During the Second World War the Southampton store was completely destroyed by German bombing. Trading continued thereafter from a scattering of temporary locations across the city until a new permanent store could eventually be completed.

The acquisition of stores in new locations helped supplement trade and counter the wartime damage endured by existing parts of the business.
The number of branches increased with various purchases made during the war years:
- 1941 - F. Ealand, Bath
- 1941 - Frederick Taylor, Yeovil
- 1942 - W. Percival Clark, Andover
- 1943 - C. Morrish & Son, Lewes
- 1943 - T. A. Brown & Sons, Winchester

Parent company Debenhams extended the group's presence on the south coast after the war, adding a store at Southsea, in 1956. A further store was opened in the Essex seaside town of Southend-on-Sea after the announcement made in 1963 of a joint building development with grocers Garons and British Railways.
The completion of the new Southampton store in 1965 was followed by another substantial investment, this time at Guildford, where a new department store of 230,000 square feet was constructed alongside the River Wey. The new Plummer Roddis Guildford opened in 1968.

The 1970s were a period of great change for the Debenhams business as rationalisation and plans for a nationally visible brand identity across the group were implemented.
The Plummer Roddis Southsea store was closed in 1970 and sold at auction.

In the early 1970s the stores were rebranded, as Debenhams, except in Southampton where Edwin Jones took on the national name. In 1972 the Bournemouth store was relaunched as a Debenhams, by Terry Wogan, only to be closed down a year later when Debenhams decided to rebrand the Bobby & Co. store in the town. The Boscombe branch had been closed the previous year.

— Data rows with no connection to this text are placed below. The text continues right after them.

/-- The source of a relay read is a host window that is up: its data comes by completions (R475, R481). DESIGN CHOICE
(notes/assumptions/28): unsafe. -/
def State.hostSource (s : State) (a : Nat) : Option Nat :=
  match tierOf a with
  | .host h => if s.windowDown h then none else some h
  | _ => none

/-- Reads of up to 4,096 B go out to a host port (R475). DESIGN CHOICE (notes/assumptions/28): unsafe. -/
def requestHost (h a n : Nat) : M Unit := do
  let s ← get
  each (List.range (ceilDiv n 4096)) fun i => do
    let k := min 4096 (n - 4096 * i)
    emit (.hostRead h ((s.cellKey (a + 4096 * i)) % 2 ^ 64) k)
    modify fun t => { t with hostReads := t.hostReads ++ [(h, a + 4096 * i, k, s.now)] }

/-- COPY once its source may be read: local, or to a destination rank. A remote COPY to this module's own rank stays local. -/
def copyRun (c : Cmd) : M End := do
  let s ← get
  let a := c.area
  if bit a 101 && bits a 107 102 != s.selfRank c.p then copySend c copyFuel 0
  else do
    copyExtent c.who (bits a 255 198 * 64) (bits a 197 140 * 64) (max 1 (bits a 139 108) * 64)
    unitsDone c.arm (ceilDiv (max 1 (bits a 139 108) * 64) 65536 - 1)
    pure .done

/-- COPY (R358): reads of a host window wait for their completions, reads of a vault area being loaded for the load's end
(R119). -/
def bodyCopy (c : Cmd) : M End := do
  let s ← get
  let a := c.area
  let src := bits a 255 198 * 64
  clampDesc (b2n (bits a 139 108 == 0))
  let loading := s.vaultBusy c.p
  if bit a 101 && bits a 107 102 != s.selfRank c.p && s.rankAbsent c.p (bits a 107 102) then copySend c copyFuel 0
  else if tierOf src = .vault && loading then pure (.wait .vault)
  else
    match s.hostSource src with
    | some h => do
      requestHost h src (max 1 (bits a 139 108) * 64)
      pure (.wait (.host h src (max 1 (bits a 139 108) * 64)))
    | none => copyRun c

/-! ## Collectives (R360 to R364) -/

/-- The fields of a collective, clamped, with the clamps counted (R360). -/
structure Coll where
  op     : Nat
  src    : Nat
  dst    : Nat
  scr    : Nat
  len    : Nat
  shape  : Nat
  root   : Nat
  inF    : Fmt
  outF   : Fmt
  ring   : Bool
  skipAbsent : Bool
deriving DecidableEq, Repr

def collReduces (op : Nat) : Bool := op == 0x60 || op == 0x61

/-- A collective command's fields and the number of them clamped (R360). -/
def collOf (d : Nat) : Coll × Nat :=
  let a := d / 2 ^ 256
  let op := hOpcode d
  let i := bits a 37 33
  let o := bits a 32 28
  let len := bits a 81 50
  (⟨op, bits a 255 198 * 64, bits a 197 140 * 64, bits a 139 82 * 64, max 1 len, bits a 49 44, bits a 43 38,
    if i ≤ 2 then (Fmt.ofCode i).getD .bf16 else .bf16, if o ≤ 4 then (Fmt.ofCode o).getD .bf16 else .bf16, bit a 27, bit a 26⟩,
   b2n (len == 0) + b2n (collReduces op && decide (2 < i)) + b2n (collReduces op && decide (4 < o)))

/-- Ranks of a member mask in increasing order. -/
def membersOf (mask : Nat) : List Nat := (List.range 64).filter fun r => bit mask r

The Southampton store continued to operate under the Plummers name after a management buyout, but eventually closed on 14 August 1993. The site has since been redeveloped as a teaching centre (known as the Sir James Matthews Building) for Solent University but this was taken over in 2022 by the University of Southampton.

By 2000 only Hastings and Guildford, the first and last stores of the Plummer Roddis group to be opened respectively, continued to trade as Debenhams. Both closed in 2020.